### INSTRUCTIONS TO FOLLOW
Give back each line of the material that contains the word "fltReader".
----------------
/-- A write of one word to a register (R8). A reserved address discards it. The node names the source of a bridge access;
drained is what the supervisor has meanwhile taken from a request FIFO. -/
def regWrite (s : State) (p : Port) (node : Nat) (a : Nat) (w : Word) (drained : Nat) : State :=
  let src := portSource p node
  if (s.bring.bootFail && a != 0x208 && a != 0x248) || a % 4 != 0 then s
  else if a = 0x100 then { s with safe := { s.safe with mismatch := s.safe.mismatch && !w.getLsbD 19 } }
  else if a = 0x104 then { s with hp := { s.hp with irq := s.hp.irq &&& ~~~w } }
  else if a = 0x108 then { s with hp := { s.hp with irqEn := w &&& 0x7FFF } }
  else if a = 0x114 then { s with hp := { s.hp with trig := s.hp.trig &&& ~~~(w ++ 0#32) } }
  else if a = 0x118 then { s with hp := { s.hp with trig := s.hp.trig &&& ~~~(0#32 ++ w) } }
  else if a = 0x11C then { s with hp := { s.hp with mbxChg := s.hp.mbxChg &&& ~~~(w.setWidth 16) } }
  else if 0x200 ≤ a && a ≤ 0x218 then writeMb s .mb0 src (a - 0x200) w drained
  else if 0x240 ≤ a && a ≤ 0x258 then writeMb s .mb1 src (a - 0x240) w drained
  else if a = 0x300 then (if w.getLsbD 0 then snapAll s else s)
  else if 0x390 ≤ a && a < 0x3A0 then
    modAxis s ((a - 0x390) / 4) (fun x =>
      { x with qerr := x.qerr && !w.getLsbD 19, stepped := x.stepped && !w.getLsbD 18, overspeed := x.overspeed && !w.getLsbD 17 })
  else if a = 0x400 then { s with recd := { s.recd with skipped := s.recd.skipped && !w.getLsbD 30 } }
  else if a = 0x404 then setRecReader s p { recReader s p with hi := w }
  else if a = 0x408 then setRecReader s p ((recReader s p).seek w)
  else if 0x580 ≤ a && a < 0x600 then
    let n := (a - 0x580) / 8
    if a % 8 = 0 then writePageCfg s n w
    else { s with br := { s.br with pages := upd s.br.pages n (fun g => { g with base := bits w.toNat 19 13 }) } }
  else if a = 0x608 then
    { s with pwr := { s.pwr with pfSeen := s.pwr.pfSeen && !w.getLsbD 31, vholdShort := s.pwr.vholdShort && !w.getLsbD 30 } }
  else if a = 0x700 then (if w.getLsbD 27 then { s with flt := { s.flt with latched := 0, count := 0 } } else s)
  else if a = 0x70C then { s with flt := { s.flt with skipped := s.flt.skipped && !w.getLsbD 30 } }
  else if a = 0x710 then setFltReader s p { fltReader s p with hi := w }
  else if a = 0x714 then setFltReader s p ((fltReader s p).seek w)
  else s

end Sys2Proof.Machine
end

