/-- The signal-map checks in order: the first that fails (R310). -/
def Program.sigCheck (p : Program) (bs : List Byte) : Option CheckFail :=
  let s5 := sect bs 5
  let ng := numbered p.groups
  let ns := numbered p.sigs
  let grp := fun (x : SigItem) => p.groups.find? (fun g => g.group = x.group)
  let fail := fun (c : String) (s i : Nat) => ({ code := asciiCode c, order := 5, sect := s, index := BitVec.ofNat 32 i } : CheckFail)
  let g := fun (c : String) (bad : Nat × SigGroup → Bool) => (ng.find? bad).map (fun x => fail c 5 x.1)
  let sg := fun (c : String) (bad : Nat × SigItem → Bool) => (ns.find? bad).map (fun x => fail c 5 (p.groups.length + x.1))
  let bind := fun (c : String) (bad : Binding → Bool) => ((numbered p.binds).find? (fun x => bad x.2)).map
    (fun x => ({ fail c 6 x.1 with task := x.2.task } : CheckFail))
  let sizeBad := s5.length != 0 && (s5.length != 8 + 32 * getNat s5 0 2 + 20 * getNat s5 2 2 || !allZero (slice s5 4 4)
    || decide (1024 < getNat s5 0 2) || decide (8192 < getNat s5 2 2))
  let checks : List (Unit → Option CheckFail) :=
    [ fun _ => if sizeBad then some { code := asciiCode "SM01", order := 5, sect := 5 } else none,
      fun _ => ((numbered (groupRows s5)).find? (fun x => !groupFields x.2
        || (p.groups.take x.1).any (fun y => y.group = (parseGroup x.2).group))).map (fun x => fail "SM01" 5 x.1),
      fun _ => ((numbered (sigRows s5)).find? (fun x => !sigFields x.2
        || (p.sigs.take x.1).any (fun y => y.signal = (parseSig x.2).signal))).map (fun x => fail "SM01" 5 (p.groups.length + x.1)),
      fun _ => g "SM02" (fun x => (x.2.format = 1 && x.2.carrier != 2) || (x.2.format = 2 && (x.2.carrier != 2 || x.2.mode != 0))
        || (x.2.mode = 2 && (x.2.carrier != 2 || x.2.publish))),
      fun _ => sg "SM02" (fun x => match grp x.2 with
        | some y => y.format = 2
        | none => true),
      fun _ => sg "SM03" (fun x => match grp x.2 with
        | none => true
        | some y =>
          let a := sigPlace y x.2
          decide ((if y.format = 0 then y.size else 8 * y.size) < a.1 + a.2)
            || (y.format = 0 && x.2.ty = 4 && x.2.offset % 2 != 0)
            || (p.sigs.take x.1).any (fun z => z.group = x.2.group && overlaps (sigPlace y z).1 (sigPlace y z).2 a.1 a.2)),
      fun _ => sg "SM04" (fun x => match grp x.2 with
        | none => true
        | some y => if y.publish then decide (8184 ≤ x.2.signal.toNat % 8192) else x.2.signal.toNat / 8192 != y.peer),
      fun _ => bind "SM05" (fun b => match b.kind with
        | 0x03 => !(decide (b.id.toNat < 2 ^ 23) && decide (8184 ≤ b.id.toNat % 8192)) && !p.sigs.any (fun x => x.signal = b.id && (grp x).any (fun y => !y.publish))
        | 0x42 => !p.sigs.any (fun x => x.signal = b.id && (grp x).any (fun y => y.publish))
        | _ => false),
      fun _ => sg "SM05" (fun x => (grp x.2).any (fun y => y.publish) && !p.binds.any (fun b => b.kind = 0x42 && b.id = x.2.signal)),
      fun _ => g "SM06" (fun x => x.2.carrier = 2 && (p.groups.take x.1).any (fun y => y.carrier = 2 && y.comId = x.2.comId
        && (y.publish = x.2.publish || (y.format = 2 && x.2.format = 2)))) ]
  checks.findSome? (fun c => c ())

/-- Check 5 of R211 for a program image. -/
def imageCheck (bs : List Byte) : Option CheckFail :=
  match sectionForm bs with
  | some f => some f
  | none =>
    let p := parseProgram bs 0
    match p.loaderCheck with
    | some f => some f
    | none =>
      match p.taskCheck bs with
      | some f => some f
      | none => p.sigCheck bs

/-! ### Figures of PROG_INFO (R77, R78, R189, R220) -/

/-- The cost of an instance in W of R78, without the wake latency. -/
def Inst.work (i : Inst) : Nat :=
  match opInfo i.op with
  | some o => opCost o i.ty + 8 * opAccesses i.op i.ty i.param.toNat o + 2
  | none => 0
----------------
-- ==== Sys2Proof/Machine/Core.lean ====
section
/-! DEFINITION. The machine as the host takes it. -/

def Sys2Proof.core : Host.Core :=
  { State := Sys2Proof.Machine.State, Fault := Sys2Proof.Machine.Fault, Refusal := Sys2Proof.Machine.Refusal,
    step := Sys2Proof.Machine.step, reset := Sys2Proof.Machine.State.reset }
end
----------------
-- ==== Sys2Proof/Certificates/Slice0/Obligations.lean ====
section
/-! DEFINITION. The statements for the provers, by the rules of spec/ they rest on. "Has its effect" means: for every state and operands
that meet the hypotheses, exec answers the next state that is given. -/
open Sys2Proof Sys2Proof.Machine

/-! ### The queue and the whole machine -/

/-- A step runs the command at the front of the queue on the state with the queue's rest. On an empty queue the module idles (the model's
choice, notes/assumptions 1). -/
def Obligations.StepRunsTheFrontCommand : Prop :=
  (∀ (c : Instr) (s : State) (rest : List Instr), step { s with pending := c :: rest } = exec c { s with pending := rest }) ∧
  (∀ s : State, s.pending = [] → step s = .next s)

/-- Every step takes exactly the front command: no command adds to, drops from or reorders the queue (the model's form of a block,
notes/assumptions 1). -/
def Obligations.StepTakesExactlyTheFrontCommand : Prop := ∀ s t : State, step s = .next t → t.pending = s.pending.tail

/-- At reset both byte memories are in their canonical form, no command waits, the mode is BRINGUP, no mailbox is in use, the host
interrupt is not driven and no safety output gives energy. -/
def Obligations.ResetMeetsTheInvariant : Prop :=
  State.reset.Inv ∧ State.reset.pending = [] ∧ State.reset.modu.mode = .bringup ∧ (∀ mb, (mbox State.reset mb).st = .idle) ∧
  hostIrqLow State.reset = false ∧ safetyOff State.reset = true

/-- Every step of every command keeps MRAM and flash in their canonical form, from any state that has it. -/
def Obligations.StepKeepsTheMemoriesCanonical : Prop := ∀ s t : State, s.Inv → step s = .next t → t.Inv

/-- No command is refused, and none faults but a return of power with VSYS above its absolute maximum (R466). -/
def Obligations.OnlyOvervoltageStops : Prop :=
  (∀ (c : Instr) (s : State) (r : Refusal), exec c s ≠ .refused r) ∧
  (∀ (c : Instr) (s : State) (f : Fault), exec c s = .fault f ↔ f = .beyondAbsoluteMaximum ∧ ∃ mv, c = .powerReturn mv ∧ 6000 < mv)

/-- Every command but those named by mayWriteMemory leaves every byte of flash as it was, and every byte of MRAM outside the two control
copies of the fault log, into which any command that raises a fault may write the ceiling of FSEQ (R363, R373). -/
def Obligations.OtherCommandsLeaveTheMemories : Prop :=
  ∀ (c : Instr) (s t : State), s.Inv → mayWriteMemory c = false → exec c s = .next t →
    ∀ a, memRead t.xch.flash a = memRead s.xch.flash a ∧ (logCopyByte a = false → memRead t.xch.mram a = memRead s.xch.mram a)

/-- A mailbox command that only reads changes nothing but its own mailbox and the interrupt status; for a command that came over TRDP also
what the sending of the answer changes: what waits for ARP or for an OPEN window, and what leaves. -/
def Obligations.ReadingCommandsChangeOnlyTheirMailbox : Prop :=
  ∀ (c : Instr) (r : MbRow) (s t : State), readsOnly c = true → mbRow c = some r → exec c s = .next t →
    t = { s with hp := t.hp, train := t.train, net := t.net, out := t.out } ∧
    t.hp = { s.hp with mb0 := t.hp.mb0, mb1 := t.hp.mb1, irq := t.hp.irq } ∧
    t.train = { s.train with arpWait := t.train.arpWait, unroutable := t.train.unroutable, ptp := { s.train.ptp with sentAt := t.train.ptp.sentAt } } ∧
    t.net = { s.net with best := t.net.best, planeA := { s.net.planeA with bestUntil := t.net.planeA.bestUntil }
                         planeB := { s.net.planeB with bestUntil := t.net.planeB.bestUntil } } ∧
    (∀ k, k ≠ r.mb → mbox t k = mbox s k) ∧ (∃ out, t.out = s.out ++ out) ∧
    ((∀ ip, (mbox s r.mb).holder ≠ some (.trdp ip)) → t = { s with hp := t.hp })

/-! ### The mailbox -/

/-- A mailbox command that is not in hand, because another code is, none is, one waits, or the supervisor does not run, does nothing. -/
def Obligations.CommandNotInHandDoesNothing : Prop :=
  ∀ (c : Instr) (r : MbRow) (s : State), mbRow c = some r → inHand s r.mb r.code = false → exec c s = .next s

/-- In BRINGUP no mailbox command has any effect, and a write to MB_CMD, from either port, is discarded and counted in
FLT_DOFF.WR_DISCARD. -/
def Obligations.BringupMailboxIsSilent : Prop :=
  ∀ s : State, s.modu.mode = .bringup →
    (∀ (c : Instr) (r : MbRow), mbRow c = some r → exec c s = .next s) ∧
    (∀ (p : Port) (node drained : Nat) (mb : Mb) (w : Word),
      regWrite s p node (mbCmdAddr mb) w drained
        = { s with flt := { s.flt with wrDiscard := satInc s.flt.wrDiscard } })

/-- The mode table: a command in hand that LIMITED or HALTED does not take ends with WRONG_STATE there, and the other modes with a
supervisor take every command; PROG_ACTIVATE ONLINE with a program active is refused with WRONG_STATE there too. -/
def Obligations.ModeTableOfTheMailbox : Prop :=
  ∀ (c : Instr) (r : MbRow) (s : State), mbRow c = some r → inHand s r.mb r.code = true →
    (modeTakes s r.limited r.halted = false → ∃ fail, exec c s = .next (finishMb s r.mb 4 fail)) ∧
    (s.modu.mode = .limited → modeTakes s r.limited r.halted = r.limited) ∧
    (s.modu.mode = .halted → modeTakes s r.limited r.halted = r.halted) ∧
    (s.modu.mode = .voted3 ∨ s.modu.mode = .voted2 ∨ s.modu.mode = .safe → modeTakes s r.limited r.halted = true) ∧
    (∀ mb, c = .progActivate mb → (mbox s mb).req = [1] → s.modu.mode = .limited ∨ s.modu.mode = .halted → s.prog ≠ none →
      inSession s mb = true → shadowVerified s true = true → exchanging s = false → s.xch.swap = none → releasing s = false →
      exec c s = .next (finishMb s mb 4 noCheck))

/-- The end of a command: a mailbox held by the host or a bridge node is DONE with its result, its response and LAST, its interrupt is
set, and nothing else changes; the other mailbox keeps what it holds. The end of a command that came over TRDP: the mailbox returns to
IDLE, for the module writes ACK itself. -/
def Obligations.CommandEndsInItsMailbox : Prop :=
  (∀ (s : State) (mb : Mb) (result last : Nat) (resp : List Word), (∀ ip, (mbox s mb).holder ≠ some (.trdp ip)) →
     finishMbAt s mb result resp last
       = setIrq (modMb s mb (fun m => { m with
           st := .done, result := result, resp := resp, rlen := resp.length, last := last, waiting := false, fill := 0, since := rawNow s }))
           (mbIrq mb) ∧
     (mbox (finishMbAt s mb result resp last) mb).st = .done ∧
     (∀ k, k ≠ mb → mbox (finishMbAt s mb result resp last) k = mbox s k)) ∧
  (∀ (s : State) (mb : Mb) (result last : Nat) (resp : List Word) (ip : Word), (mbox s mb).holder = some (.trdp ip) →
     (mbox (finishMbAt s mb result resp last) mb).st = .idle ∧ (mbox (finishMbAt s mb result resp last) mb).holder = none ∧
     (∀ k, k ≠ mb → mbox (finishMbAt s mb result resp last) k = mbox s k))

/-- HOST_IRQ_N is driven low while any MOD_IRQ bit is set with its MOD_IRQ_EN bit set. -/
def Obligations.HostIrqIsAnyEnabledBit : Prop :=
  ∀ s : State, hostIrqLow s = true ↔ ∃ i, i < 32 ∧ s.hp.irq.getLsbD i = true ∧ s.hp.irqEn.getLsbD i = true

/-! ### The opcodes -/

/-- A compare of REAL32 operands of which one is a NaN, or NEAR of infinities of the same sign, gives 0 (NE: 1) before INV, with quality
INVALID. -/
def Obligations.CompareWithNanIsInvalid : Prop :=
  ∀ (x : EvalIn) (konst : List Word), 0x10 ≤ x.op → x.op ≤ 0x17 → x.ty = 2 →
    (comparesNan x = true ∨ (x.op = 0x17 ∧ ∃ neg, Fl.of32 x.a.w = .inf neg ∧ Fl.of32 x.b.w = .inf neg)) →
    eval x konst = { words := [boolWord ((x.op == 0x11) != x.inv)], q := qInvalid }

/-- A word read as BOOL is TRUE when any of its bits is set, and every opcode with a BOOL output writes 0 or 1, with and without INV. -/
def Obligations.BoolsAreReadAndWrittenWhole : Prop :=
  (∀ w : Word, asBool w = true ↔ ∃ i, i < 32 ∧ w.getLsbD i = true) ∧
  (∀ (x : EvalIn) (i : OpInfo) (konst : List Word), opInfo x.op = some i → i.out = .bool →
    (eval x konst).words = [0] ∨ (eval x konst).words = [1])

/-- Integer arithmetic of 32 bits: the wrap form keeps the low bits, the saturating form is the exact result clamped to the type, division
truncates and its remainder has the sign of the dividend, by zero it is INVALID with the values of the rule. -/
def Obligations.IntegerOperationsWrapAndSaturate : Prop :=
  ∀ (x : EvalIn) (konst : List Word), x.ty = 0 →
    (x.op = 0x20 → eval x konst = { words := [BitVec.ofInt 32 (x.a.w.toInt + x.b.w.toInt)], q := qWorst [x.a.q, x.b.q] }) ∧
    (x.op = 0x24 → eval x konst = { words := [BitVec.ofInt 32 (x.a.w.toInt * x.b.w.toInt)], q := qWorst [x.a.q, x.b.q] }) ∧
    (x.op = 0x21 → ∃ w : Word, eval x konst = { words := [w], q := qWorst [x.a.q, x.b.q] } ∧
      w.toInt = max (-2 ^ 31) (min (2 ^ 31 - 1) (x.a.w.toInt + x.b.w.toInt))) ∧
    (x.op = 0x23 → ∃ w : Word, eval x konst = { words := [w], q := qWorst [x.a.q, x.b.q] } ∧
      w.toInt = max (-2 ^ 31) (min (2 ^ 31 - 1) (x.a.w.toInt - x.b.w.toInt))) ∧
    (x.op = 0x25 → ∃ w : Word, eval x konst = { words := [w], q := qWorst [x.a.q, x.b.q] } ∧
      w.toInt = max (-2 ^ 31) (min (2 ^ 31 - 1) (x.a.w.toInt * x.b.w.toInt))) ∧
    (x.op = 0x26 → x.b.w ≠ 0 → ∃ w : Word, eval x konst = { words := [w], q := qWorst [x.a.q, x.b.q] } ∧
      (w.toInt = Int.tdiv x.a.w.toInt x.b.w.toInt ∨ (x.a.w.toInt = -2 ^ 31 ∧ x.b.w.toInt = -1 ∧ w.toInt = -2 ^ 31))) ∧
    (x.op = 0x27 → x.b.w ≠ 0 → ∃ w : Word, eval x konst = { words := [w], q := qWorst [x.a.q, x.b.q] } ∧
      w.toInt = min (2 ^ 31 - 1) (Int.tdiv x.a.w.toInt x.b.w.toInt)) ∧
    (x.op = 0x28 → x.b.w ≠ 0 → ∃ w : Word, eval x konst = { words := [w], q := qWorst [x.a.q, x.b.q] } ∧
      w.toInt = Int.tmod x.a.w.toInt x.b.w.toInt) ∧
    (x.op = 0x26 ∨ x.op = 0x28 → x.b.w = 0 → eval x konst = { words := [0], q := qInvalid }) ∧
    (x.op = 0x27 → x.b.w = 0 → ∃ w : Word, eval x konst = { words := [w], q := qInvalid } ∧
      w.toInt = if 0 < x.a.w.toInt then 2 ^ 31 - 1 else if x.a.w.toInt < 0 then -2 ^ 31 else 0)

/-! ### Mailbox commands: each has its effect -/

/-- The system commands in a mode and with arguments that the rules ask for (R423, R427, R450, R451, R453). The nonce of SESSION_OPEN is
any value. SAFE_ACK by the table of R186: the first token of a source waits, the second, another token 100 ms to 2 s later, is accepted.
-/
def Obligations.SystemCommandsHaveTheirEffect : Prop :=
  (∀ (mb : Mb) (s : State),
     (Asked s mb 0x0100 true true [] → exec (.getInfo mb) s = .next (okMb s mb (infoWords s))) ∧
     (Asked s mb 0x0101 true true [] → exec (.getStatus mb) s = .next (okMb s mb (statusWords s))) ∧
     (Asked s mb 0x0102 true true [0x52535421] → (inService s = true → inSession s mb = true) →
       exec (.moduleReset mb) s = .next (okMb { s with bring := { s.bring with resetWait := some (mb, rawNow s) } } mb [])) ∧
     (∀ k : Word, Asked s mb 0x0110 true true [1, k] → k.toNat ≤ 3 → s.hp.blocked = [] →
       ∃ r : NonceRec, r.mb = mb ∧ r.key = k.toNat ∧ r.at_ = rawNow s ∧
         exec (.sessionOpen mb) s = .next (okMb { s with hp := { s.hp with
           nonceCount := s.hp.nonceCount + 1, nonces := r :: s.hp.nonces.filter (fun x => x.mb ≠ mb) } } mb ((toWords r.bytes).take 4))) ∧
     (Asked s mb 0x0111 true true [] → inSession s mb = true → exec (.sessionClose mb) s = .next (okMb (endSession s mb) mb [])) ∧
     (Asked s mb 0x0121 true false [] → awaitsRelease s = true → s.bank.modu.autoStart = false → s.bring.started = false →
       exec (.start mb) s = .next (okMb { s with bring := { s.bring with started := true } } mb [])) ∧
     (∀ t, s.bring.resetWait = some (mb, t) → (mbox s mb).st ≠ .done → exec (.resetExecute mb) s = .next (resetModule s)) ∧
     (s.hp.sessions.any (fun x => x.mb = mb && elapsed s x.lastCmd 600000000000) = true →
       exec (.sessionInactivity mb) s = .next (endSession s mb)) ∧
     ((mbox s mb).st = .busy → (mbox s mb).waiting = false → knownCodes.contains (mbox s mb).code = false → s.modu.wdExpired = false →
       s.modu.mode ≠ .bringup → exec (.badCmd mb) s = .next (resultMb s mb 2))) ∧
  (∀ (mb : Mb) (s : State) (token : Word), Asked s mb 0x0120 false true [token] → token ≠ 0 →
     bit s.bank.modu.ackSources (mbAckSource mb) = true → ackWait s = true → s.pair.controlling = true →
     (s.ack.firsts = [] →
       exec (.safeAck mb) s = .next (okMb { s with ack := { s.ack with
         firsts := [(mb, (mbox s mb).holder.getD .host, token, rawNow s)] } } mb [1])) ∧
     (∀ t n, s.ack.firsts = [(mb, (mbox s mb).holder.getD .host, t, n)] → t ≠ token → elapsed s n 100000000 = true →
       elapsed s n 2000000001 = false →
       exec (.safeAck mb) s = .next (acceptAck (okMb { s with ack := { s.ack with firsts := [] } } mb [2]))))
----------------
### RESPONSE AREA
  else if a = 0x710 then setFltReader s p { fltReader s p with hi := w }
  else if a = 0x714 then setFltReader s p ((fltReader s p).seek w)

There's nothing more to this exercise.